I headed toward it, leaving the light behind, losing the object several times in my shadow. The damp and the darkness seemed to be enshrouding me the farther I got from the light. This basement badly needs to be aired out, I thought, as the fetid smell of the dampness assaulted my nose.

Then I recognized what I was walking toward. And realized that what I was smelling wasn’t the moist air of a basement.

I stopped, the hand pale against the dark earth, outstretched and grasping for me. Just as the other one had been.

Only the arm from the elbow down was visible, the rest of the body hidden by one of the thick brick supports. It was covered in dirt as if some hasty attempt at burial had been made. The hand seemed to be reaching out of its hurried grave.

I turned my head away, took a quick gasp of air, and forced myself to go closer, circling around to see what lay behind the column.
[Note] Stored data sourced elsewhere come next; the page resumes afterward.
-- ==== Sys2Proof/Machine/Power.lean ====
section
/-! DEFINITION. Power: entries, cuts, wakes, the Cloakroom, the alarm, the PMI and operating points (13, 18). -/

namespace Sys2Proof.Machine

/-! ## What keeps a domain ON (Table 18-5) -/

/-- Domains that need domain `d` ON (Table 18-2). -/
def dependents (d : Nat) : List Nat := (upTo 43).filter (fun k => (depsOf k).getLast? == some d)

/-- Domains of wing `w`'s galleries. -/
def wingGals (w : Nat) : List Nat := (upTo 8).map (fun k => 7 + 8 * w + k)

/-- The gallery or wing domains that a recovery's test involves (R587). -/
def recDoms (r : Recovery) : List Nat :=
  let n := r.src.val
  let gal (g : Nat) := [7 + g, 3 + g / 8]
  if n < 128 then gal (n % 32)
  else if 160 ≤ n ∧ n < 164 then (if r.inst.toNat < 8 then gal (8 * (n - 160) + r.inst.toNat) else [3 + (n - 160)])
  else if 164 ≤ n ∧ n < 168 then [3 + (n - 164)]
  else if 176 ≤ n ∧ n < 230 then (if r.inst.toNat < 4 then [3 + r.inst.toNat] else [])
  else if 234 ≤ n ∧ n < 250 then [1]
  else []

/-- A Docent test involves domain `d`. -/
def testInvolves (s : State) (d : Nat) : Bool :=
  (upTo 4).any (fun i => match docUnit s i with | some r => (recDoms r).contains d | none => false)

/-- A bank of gallery `g` loads or reloads. -/
def banksBusy (s : State) (g : Nat) : Bool :=
  let x := s.gal g
  [x.bankA.st, x.bankB.st].any (fun b => b == .loading || b == .reloading)

/-- The loader's targets include gallery `g` while a load runs (R526). -/
def loadInvolves (s : State) (g : Nat) : Bool := (s.loader.st == .verify || s.loader.st == .write) && bit s.loader.targets g

/-- An engine of gallery `g` holds a channel (R616). -/
def galWorks (s : State) (g : Nat) : Bool := (galEngs g).any (fun e => (s.eng e).phase != .idle)

/-- WQM and the hub have something outstanding for a channel, or it is ready. -/
def chanWorks (s : State) (ch : BitVec 12) : Bool :=
  let c := s.chan ch
  !c.fet.isEmpty || !c.rel.isEmpty || c.mirPend || ready s ch ||
    s.txns.any (fun t => match t.purpose with | .release x | .haltNotice x | .mirror x => x == ch | _ => false)

/-- A commit is under way (R515). -/
def commitOpen (s : State) : Bool := s.stage.st == .checking || s.stage.st == .pending

/-- R32: an armed comparator or anchor, or a committed set that waits. -/
def schedHolds (s : State) : Bool :=
  s.tbs.sc.any (fun p => p.2.arm) || s.chans.any (fun p => p.2.sched.armed || p.2.sched.held) || commitOpen s

/-- R324: a request line awaits its acknowledge, or a handshake is open. -/
def rqHolds (s : State) : Bool := s.evc.rq.any (fun p => p.2.outst || (rqMode s p.1 == 3 && p.2.ack))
She was splattered with dirt, shoved in a trough that was impossibly shallow for her. Her eyes were open and staring, mercifully oblivious to the inadequacy of the earth at covering her nakedness. For she had no clothes, nor jewelry, nothing to mark who she was and how she had come to be left here.

I felt my lungs burn, begging for a breath. I was reluctant to take in the decayed air.

She wasn’t here this morning, I suddenly thought. I would have seen her. She hasn’t been here rotting for days and days.

I let my breath out. And was assaulted with the smell of putrefaction. The dank air of the cellar seemed to amplify the stench of her decomposition. I gagged. Then I ran, to get away from the reach of her hand and the long grasp of decay. The pools of light seemed distant, hidden by shadows and their horrifying secrets.

Finally reaching the stairs, I bolted up them, taking two at a time, stumbling into the clear air of the hallway. For a moment, I just leaned against the nearest wall, purging my lungs of the foul air. Then I shook myself, abashed at my panic.

Cordelia came out of the clinic.

“Micky, what’s wrong?” she said when she saw me.

“Where’s Joanne?” I answered.

“I don’t know,” she replied, coming over to me. “What’s wrong?” she repeated, putting a hand on my shoulder.

“We’re going to need to call the police,” I said, trying to think what to do. Joanne will know, I thought.

“Why? What’s missing?” Cordelia asked.

“Nothing…there’s another one,” I finished, so softly she had to lean in to hear.

“Another…oh, my God!” She shook her head as if in disbelief, then pulled me to her, holding me.

“Am I interrupting something?” Joanne said, descending the stairs.

“I wish to hell you were,” I replied. We broke our embrace.

Cordelia turned to Joanne, still keeping an arm around my shoulder.

“There’s a body in the basement,” I stated matter-of-factly, steadied by Cordelia’s arm.

“What?” Joanne exclaimed. “Are you sure?”